Diane Francis laid out the basic arguments of her book in a lecture at the University of Western Ontario in 2014.


Diane Francis in 2025

Interviewed last week, Francis’s perspective seemed to have shifted slightly, as she emphasized the last chapter of her book on what Canada had to do if there was no merger with the USA:  end tariff barriers between provinces, take over the defence of its own borders and coastline, expand its business and trade options.  However, in the recent interview, she did return to the notion of Canada and the USA becoming a single federation, following a European Union economic model.


Can We now start talking about the US threat to Canadian sovereignty and independence, or should we maintain our focus on Chinese influence on Canadian elections?

One point that particularly struck me in this recent interview is her claim that she was blacklisted by the media as she attempted to promote her book in 2014.  Perhaps we would have benefited from having a more robust conversation ten years ago.  I tried to to make this point, from a very different perspective, in 2002, at a conference presentation at the University of Toronto: “ I am prepared to be unsentimental about the destiny of the Canadian nation, but I would consider it a tragedy if Canadians did not participate fully in the exchange and debate and decision-making process.

Will Trump force us to start acting like a sovereign nation?

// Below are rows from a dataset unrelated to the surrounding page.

theorem witness_CometsStartAndReport :
    (∃ (ref : Nat) (c : Cmd) (s : State),
      let e : Instr × Nat × CometKind := (Instr.cometScan ref, 1, .scan)
      (s.Ready ref c (isComet e.2.1)) ∧ (s.mayCommit c = false)) ∧
    (∃ (ref : Nat) (c : Cmd) (s : State),
      let e : Instr × Nat × CometKind := (Instr.cometSearch ref, 2, .search)
      (s.Ready ref c (isComet e.2.1)) ∧ (s.mayCommit c = false)) ∧
    (∃ (ref : Nat) (c : Cmd) (s : State),
      let e : Instr × Nat × CometKind := (Instr.cometFixityAudit ref, 3, .audit)
      (s.Ready ref c (isComet e.2.1)) ∧ (s.mayCommit c = false)) ∧
    (∃ (ref : Nat) (c : Cmd) (s : State),
      let e : Instr × Nat × CometKind := (Instr.cometShortSelfTest ref, 4, .shortTest)
      (s.Ready ref c (isComet e.2.1)) ∧ (s.mayCommit c = false)) ∧
    (∃ (ref : Nat) (c : Cmd) (s : State),
      let e : Instr × Nat × CometKind := (Instr.cometExtendedSelfTest ref, 5, .extTest)
      (s.Ready ref c (isComet e.2.1)) ∧ (s.mayCommit c = false)) ∧
    (∃ (ref : Nat) (c : Cmd) (s : State),
      let e : Instr × Nat × CometKind := (Instr.cometNamespaceExport ref, 6, .export_)
      (s.Ready ref c (isComet e.2.1)) ∧ (s.mayCommit c = false)) ∧
    (∃ (ref : Nat) (c : Cmd) (s : State) (r : Comp),
      let e : Instr × Nat × CometKind := (Instr.cometScan ref, 1, .scan)
      (s.Ready ref c (isComet e.2.1)) ∧ (s.mayCommit c = true) ∧ (s.cometRefusal c e.2.2 = some r)) ∧
    (∃ (ref : Nat) (c : Cmd) (s : State) (r : Comp),
      let e : Instr × Nat × CometKind := (Instr.cometSearch ref, 2, .search)
      (s.Ready ref c (isComet e.2.1)) ∧ (s.mayCommit c = true) ∧ (s.cometRefusal c e.2.2 = some r)) ∧
    (∃ (ref : Nat) (c : Cmd) (s : State) (r : Comp),
      let e : Instr × Nat × CometKind := (Instr.cometFixityAudit ref, 3, .audit)
      (s.Ready ref c (isComet e.2.1)) ∧ (s.mayCommit c = true) ∧ (s.cometRefusal c e.2.2 = some r)) ∧
    (∃ (ref : Nat) (c : Cmd) (s : State) (r : Comp),
      let e : Instr × Nat × CometKind := (Instr.cometShortSelfTest ref, 4, .shortTest)
      (s.Ready ref c (isComet e.2.1)) ∧ (s.mayCommit c = true) ∧ (s.cometRefusal c e.2.2 = some r)) ∧
    (∃ (ref : Nat) (c : Cmd) (s : State) (r : Comp),
      let e : Instr × Nat × CometKind := (Instr.cometExtendedSelfTest ref, 5, .extTest)
      (s.Ready ref c (isComet e.2.1)) ∧ (s.mayCommit c = true) ∧ (s.cometRefusal c e.2.2 = some r)) ∧
    (∃ (ref : Nat) (c : Cmd) (s : State) (r : Comp),
      let e : Instr × Nat × CometKind := (Instr.cometNamespaceExport ref, 6, .export_)
      (s.Ready ref c (isComet e.2.1)) ∧ (s.mayCommit c = true) ∧ (s.cometRefusal c e.2.2 = some r)) ∧
    (∃ (ref : Nat) (c : Cmd) (s : State),
      let e : Instr × Nat × CometKind := (Instr.cometScan ref, 1, .scan)
      (s.Ready ref c (isComet e.2.1)) ∧
      (let num := unusedFrom (0 :: s.comets.list.map (·.num)) (2 ^ 64) (s.comets.list.length + 2) (Config.cometNumber s.fresh).toNat
       (s.mayCommit c = true) ∧ (s.cometRefusal c e.2.2 = none) ∧ (s.comet? num = none))) ∧
    (∃ (ref : Nat) (c : Cmd) (s : State),
      let e : Instr × Nat × CometKind := (Instr.cometSearch ref, 2, .search)
      (s.Ready ref c (isComet e.2.1)) ∧
      (let num := unusedFrom (0 :: s.comets.list.map (·.num)) (2 ^ 64) (s.comets.list.length + 2) (Config.cometNumber s.fresh).toNat
       (s.mayCommit c = true) ∧ (s.cometRefusal c e.2.2 = none) ∧ (s.comet? num = none))) ∧
    (∃ (ref : Nat) (c : Cmd) (s : State),
      let e : Instr × Nat × CometKind := (Instr.cometFixityAudit ref, 3, .audit)
      (s.Ready ref c (isComet e.2.1)) ∧
      (let num := unusedFrom (0 :: s.comets.list.map (·.num)) (2 ^ 64) (s.comets.list.length + 2) (Config.cometNumber s.fresh).toNat
       (s.mayCommit c = true) ∧ (s.cometRefusal c e.2.2 = none) ∧ (s.comet? num = none))) ∧
    (∃ (ref : Nat) (c : Cmd) (s : State),
      let e : Instr × Nat × CometKind := (Instr.cometShortSelfTest ref, 4, .shortTest)
      (s.Ready ref c (isComet e.2.1)) ∧
      (let num := unusedFrom (0 :: s.comets.list.map (·.num)) (2 ^ 64) (s.comets.list.length + 2) (Config.cometNumber s.fresh).toNat
       (s.mayCommit c = true) ∧ (s.cometRefusal c e.2.2 = none) ∧ (s.comet? num = none))) ∧
    (∃ (ref : Nat) (c : Cmd) (s : State),
      let e : Instr × Nat × CometKind := (Instr.cometExtendedSelfTest ref, 5, .extTest)
      (s.Ready ref c (isComet e.2.1)) ∧
      (let num := unusedFrom (0 :: s.comets.list.map (·.num)) (2 ^ 64) (s.comets.list.length + 2) (Config.cometNumber s.fresh).toNat
       (s.mayCommit c = true) ∧ (s.cometRefusal c e.2.2 = none) ∧ (s.comet? num = none))) ∧
    (∃ (ref : Nat) (c : Cmd) (s : State),
      let e : Instr × Nat × CometKind := (Instr.cometNamespaceExport ref, 6, .export_)
      (s.Ready ref c (isComet e.2.1)) ∧
      (let num := unusedFrom (0 :: s.comets.list.map (·.num)) (2 ^ 64) (s.comets.list.length + 2) (Config.cometNumber s.fresh).toNat
       (s.mayCommit c = true) ∧ (s.cometRefusal c e.2.2 = none) ∧ (s.comet? num = none))) ∧
    (∃ (num : Nat) (k : Comet) (x : Session) (s : State),
      (s.comet? num = some k) ∧ (k.st = .running) ∧ (k.kind ≠ .rebuild) ∧ (s.session? k.sid = some x) ∧
      (let submits := k.kind == .export_ && !k.submitted && s.maySubmit k
       (x.cls = .live) ∧ (k.kind ≠ .extTest) ∧ (submits = false))) ∧
    (∃ (num : Nat) (k : Comet) (x : Session) (s : State),
      (s.comet? num = some k) ∧ (k.st = .running) ∧ (k.kind ≠ .rebuild) ∧ (s.session? k.sid = some x) ∧
      (let submits := k.kind == .export_ && !k.submitted && s.maySubmit k
       (x.cls = .live) ∧ (submits = true))) ∧
    (∃ (num : Nat) (k : Comet) (x : Session) (s : State),
      (s.comet? num = some k) ∧ (k.st = .running) ∧ (k.kind ≠ .rebuild) ∧ (s.session? k.sid = some x) ∧
      (x.cls = .live) ∧ (k.kind = .extTest)) ∧
    (∃ (num : Nat) (k : Comet) (x : Session) (s : State),
      (s.comet? num = some k) ∧ (k.st = .running) ∧ (k.kind ≠ .rebuild) ∧ (s.session? k.sid = some x) ∧
      (x.cls = .live) ∧ (x.role ≠ 0)) ∧
    (∃ (num : Nat) (k : Comet) (x : Session) (bs : Bytes) (s : State),
      (s.comet? num = some k) ∧ (k.st = .running) ∧ (k.kind ≠ .rebuild) ∧ (s.session? k.sid = some x) ∧
      (let n := u64At bs 0
       (x.cls = .live) ∧ (k.consumed ≤ n) ∧ (n ≤ k.bytes) ∧ (k.creditWait = false))) ∧
    (∃ (num : Nat) (k : Comet) (x : Session) (bs : Bytes) (s : State),
      (s.comet? num = some k) ∧ (k.st = .running) ∧ (k.kind ≠ .rebuild) ∧ (s.session? k.sid = some x) ∧
      (let n := u64At bs 0
       (x.cls = .live) ∧ (k.consumed < n) ∧ (n ≤ k.bytes) ∧ (k.creditWait = true))) ∧
    (∃ (num : Nat) (k : Comet) (x : Session) (bs : Bytes) (s : State),
      (s.comet? num = some k) ∧ (k.st = .running) ∧ (k.kind ≠ .rebuild) ∧ (s.session? k.sid = some x) ∧
      (let n := u64At bs 0
       (x.cls = .live) ∧ (n < k.consumed ∨ k.bytes < n))) ∧
    (∃ (num : Nat) (k : Comet) (x : Session) (s : State),
      (s.comet? num = some k) ∧ (k.st = .running) ∧ (k.kind ≠ .rebuild) ∧ (s.session? k.sid = some x) ∧
      (x.cls = .orphan) ∧ (k.kind ≠ .extTest)) :=
  ⟨⟨0, cometCmd 1, behind (cometCmd 1) stored, by decide +kernel⟩,
   ⟨0, cometCmd 2, behind (cometCmd 2) stored, by decide +kernel⟩,
   ⟨0, cometCmd 3, behind (cometCmd 3) stored, by decide +kernel⟩,
   ⟨0, cometCmd 4, behind (cometCmd 4) stored, by decide +kernel⟩,
   ⟨0, cometCmd 5, behind (cometCmd 5) stored, by decide +kernel⟩,
   ⟨0, cometCmd 6, behind (cometCmd 6) stored, by decide +kernel⟩,
   ⟨0, cometCmd 1, withCmd (cometCmd 1)
    ({ stored with comets := { list := (List.range 64).map fun k => { comet with num := k + 1 } } }), Comp.plain
    .busyRetry, by decide +kernel⟩,
   ⟨0, cometCmd 2, withCmd (cometCmd 2)
    ({ stored with comets := { list := (List.range 64).map fun k => { comet with num := k + 1 } } }), Comp.plain
    .busyRetry, by decide +kernel⟩,
   ⟨0, cometCmd 3, withCmd (cometCmd 3)
    ({ stored with comets := { list := (List.range 64).map fun k => { comet with num := k + 1 } } }), Comp.plain
    .busyRetry, by decide +kernel⟩,
   ⟨0, cometCmd 4, withCmd (cometCmd 4)
    ({ stored with comets := { list := (List.range 64).map fun k => { comet with num := k + 1 } } }), Comp.plain
    .busyRetry, by decide +kernel⟩,
   ⟨0, cometCmd 5, withCmd (cometCmd 5)
    ({ stored with comets := { list := (List.range 64).map fun k => { comet with num := k + 1 } } }), Comp.plain
    .busyRetry, by decide +kernel⟩,
   ⟨0, cometCmd 6, withCmd (cometCmd 6)
    ({ stored with comets := { list := (List.range 64).map fun k => { comet with num := k + 1 } } }), Comp.plain
    .busyRetry, by decide +kernel⟩,
   ⟨0, cometCmd 1, withCmd (cometCmd 1) (stored), by decide +kernel⟩,
   ⟨0, cometCmd 2, withCmd (cometCmd 2) (stored), by decide +kernel⟩,
   ⟨0, cometCmd 3, withCmd (cometCmd 3) (stored), by decide +kernel⟩,
   ⟨0, cometCmd 4, withCmd (cometCmd 4) (stored), by decide +kernel⟩,
   ⟨0, cometCmd 5, withCmd (cometCmd 5) (stored), by decide +kernel⟩,
   ⟨0, cometCmd 6, withCmd (cometCmd 6) (stored), by decide +kernel⟩,
   ⟨77, comet, sess, withComet comet, by decide +kernel⟩,
   ⟨77, { comet with kind := .export_ }, sess, withComet { comet with kind := .export_ }, by decide +kernel⟩,
   ⟨77, { comet with kind := .extTest }, sess, withComet { comet with kind := .extTest }, by decide +kernel⟩,
   ⟨77, comet, sess, withComet comet, by decide +kernel⟩,
   ⟨77, comet, sess, [], withComet comet, by decide +kernel⟩,
   ⟨77, { comet with bytes := 8, creditWait := true }, sess, toLe 8 5, withComet
    { comet with bytes := 8, creditWait := true }, by decide +kernel⟩,
   ⟨77, comet, sess, toLe 8 5, withComet comet, by decide +kernel⟩,
   ⟨77, comet, { sess with cls := .orphan }, withSess { sess with cls := .orphan } (withComet comet),
    by decide +kernel⟩⟩

theorem witness_CometsRecordAndEnd :
    (∃ (num : Nat) (k : Comet) (v : Version) (x : Session) (s : State),
      (s.comet? num = some k) ∧ (s.session? k.sid = some x) ∧ (x.cls = .live) ∧
      (k.kind = .scan ∨ k.kind = .search) ∧ (s.mayRead k = true) ∧ (s.tooHot k v = false) ∧
      ((s.visibleTo k.nsid k.snapshot k.low k.high).find? (·.key == v.key) = some v) ∧ (v.key ∉ k.seen) ∧
      (k.creditWait = true)) ∧
    (∃ (num : Nat) (k : Comet) (v : Version) (x : Session) (s : State),
      (s.comet? num = some k) ∧ (s.session? k.sid = some x) ∧ (x.cls = .live) ∧
      (k.kind = .scan ∨ k.kind = .search) ∧ (s.mayRead k = true) ∧ (s.tooHot k v = false) ∧
      ((s.visibleTo k.nsid k.snapshot k.low k.high).find? (·.key == v.key) = some v) ∧ (v.key ∉ k.seen) ∧
      (let deg := s.rangeOut v 0 (k.span v)
       let vs := allVerdicts (s.progOf k) (blkMatch k.block) v.key (v.value.getD [])
       let r := matchRecord k v (((s.namespace? k.nsid).map (·.compat)).getD false) deg false vs
       let fits := fun (r : Bytes) => k.creditWait = false ∧ k.padBefore r.length = 0 ∧ k.fits r.length = true
       (s.unreadableTo k v = false) ∧ ((v.suite = 2 → v.badSeal = false)) ∧
       (matchTrue (blkMatch k.block) vs = true) ∧ (fits r))) ∧
    (∃ (num : Nat) (k : Comet) (v : Version) (x : Session) (s : State),
      (s.comet? num = some k) ∧ (s.session? k.sid = some x) ∧ (x.cls = .live) ∧
      (k.kind = .scan ∨ k.kind = .search) ∧ (s.mayRead k = true) ∧ (s.tooHot k v = false) ∧
      ((s.visibleTo k.nsid k.snapshot k.low k.high).find? (·.key == v.key) = some v) ∧ (v.key ∉ k.seen) ∧
      (let deg := s.rangeOut v 0 (k.span v)
       let vs := allVerdicts (s.progOf k) (blkMatch k.block) v.key (v.value.getD [])
       let r := matchRecord k v (((s.namespace? k.nsid).map (·.compat)).getD false) deg false vs
       (s.unreadableTo k v = false) ∧ ((v.suite = 2 → v.badSeal = false)) ∧ (k.creditWait = false) ∧
       (matchTrue (blkMatch k.block) vs = true) ∧ (k.padBefore r.length = 0) ∧ (k.fits r.length = false))) ∧
    (∃ (num : Nat) (k : Comet) (v : Version) (x : Session) (s : State),
      (s.comet? num = some k) ∧ (s.session? k.sid = some x) ∧ (x.cls = .live) ∧
      (k.kind = .scan ∨ k.kind = .search) ∧ (s.mayRead k = true) ∧ (s.tooHot k v = false) ∧
      ((s.visibleTo k.nsid k.snapshot k.low k.high).find? (·.key == v.key) = some v) ∧ (v.key ∉ k.seen) ∧
      (let vs := allVerdicts (s.progOf k) (blkMatch k.block) v.key (v.value.getD [])
       (s.unreadableTo k v = false) ∧ ((v.suite = 2 → v.badSeal = false)) ∧ (k.creditWait = false) ∧
       (matchTrue (blkMatch k.block) vs = false))) ∧
    (∃ (num : Nat) (k : Comet) (v : Version) (x : Session) (s : State),
      (s.comet? num = some k) ∧ (s.session? k.sid = some x) ∧ (x.cls = .live) ∧
      (k.kind = .scan ∨ k.kind = .search) ∧ (s.mayRead k = true) ∧ (s.tooHot k v = false) ∧
      ((s.visibleTo k.nsid k.snapshot k.low k.high).find? (·.key == v.key) = some v) ∧ (v.key ∉ k.seen) ∧
      (let deg := s.rangeOut v 0 (k.span v)
       let vs := allVerdicts (s.progOf k) (blkMatch k.block) v.key (v.value.getD [])
       let r := matchRecord k v (((s.namespace? k.nsid).map (·.compat)).getD false) deg false vs
       let fits := fun (r : Bytes) => k.creditWait = false ∧ k.padBefore r.length = 0 ∧ k.fits r.length = true
       (s.unreadableTo k v = true) ∧ (k.peerWait = false) ∧ (fits (unreadableRecord v deg (s.keyGone v))))) ∧
    (∃ (num : Nat) (k : Comet) (x : Session) (s : State),
      (s.comet? num = some k) ∧ (s.session? k.sid = some x) ∧ (x.cls = .live) ∧ (k.st = .running) ∧
      (k.kind ≠ .rebuild) ∧ (s.allDone k = true) ∧ (k.creditWait = false)) ∧
    (∃ (csn : Nat) (s : State),
      (s.pinned csn = true) ∧ (s.resyncUses csn = false) ∧
      ((∀ k ∈ s.comets.list, k.st = .running → k.pinned = true → k.snapshot ≠ csn))) ∧
    (∃ (csn : Nat) (s : State),
      (s.pinned csn = true) ∧ (s.resyncUses csn = true ∨ (∃ k ∈ s.comets.list, k.st = .running ∧ k.pinned = true ∧
      k.snapshot = csn))) :=
  ⟨⟨77, { comet with creditWait := true }, ver, sess, withComet { comet with creditWait := true }, by decide +kernel⟩,
   ⟨77, comet, ver, sess, withComet comet, by decide +kernel⟩,
   ⟨77, { comet with bytes := 262144 }, ver, sess, withComet { comet with bytes := 262144 }, by decide +kernel⟩,
   ⟨77, { comet with block := overwrite blk 48 [1] }, ver, sess, withComet
    { comet with block := overwrite blk 48 [1] }, by decide +kernel⟩,
   ⟨77, comet, { ver with metaLost := true }, sess, withComet comet
    { base with kv := { versions := [{ ver with metaLost := true }] } }, by decide +kernel⟩,
   ⟨77, { comet with seen := [key] }, sess, withComet { comet with seen := [key] }, by decide +kernel⟩,
   ⟨0x100, { stored with kv := { stored.kv with pins := [{ csn := 0x100, lifetime := 1, linger := 1 }] } },
    by decide +kernel⟩,
   ⟨0x100, withComet { comet with pinned := true }
    { stored with kv := { stored.kv with pins := [{ csn := 0x100, lifetime := 1, linger := 1 }] } },
    by decide +kernel⟩⟩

Back to the question.  In theory, it is thought that an external threat is sometimes what a nation needs to appreciate the value of its sovereignty, to generate solidarity and unity.  For a moment I thought Donald Trump might be that beneficial threat.  Unfortunately, so far the response has been lip service and chaos.  And Danielle Smith has already responded like the Governor of Alberta, the 51st state, as predicted by Peter Zeihan: holding one-on-one meetings with President-elect Trump and refusing to join with Canadian Premiers and the Prime Minister in threatening to cut off energy supplies from Canada to the USA in the event of a trade war.  The survival of Canada may still not be “unlikely” but it is looking less and less likely these days. 

Addendum

* After a bit of searching I found another Government of Canada web page which makes reference to the Canada-China Free Trade Agreement which was in the exploratory stages in 2016.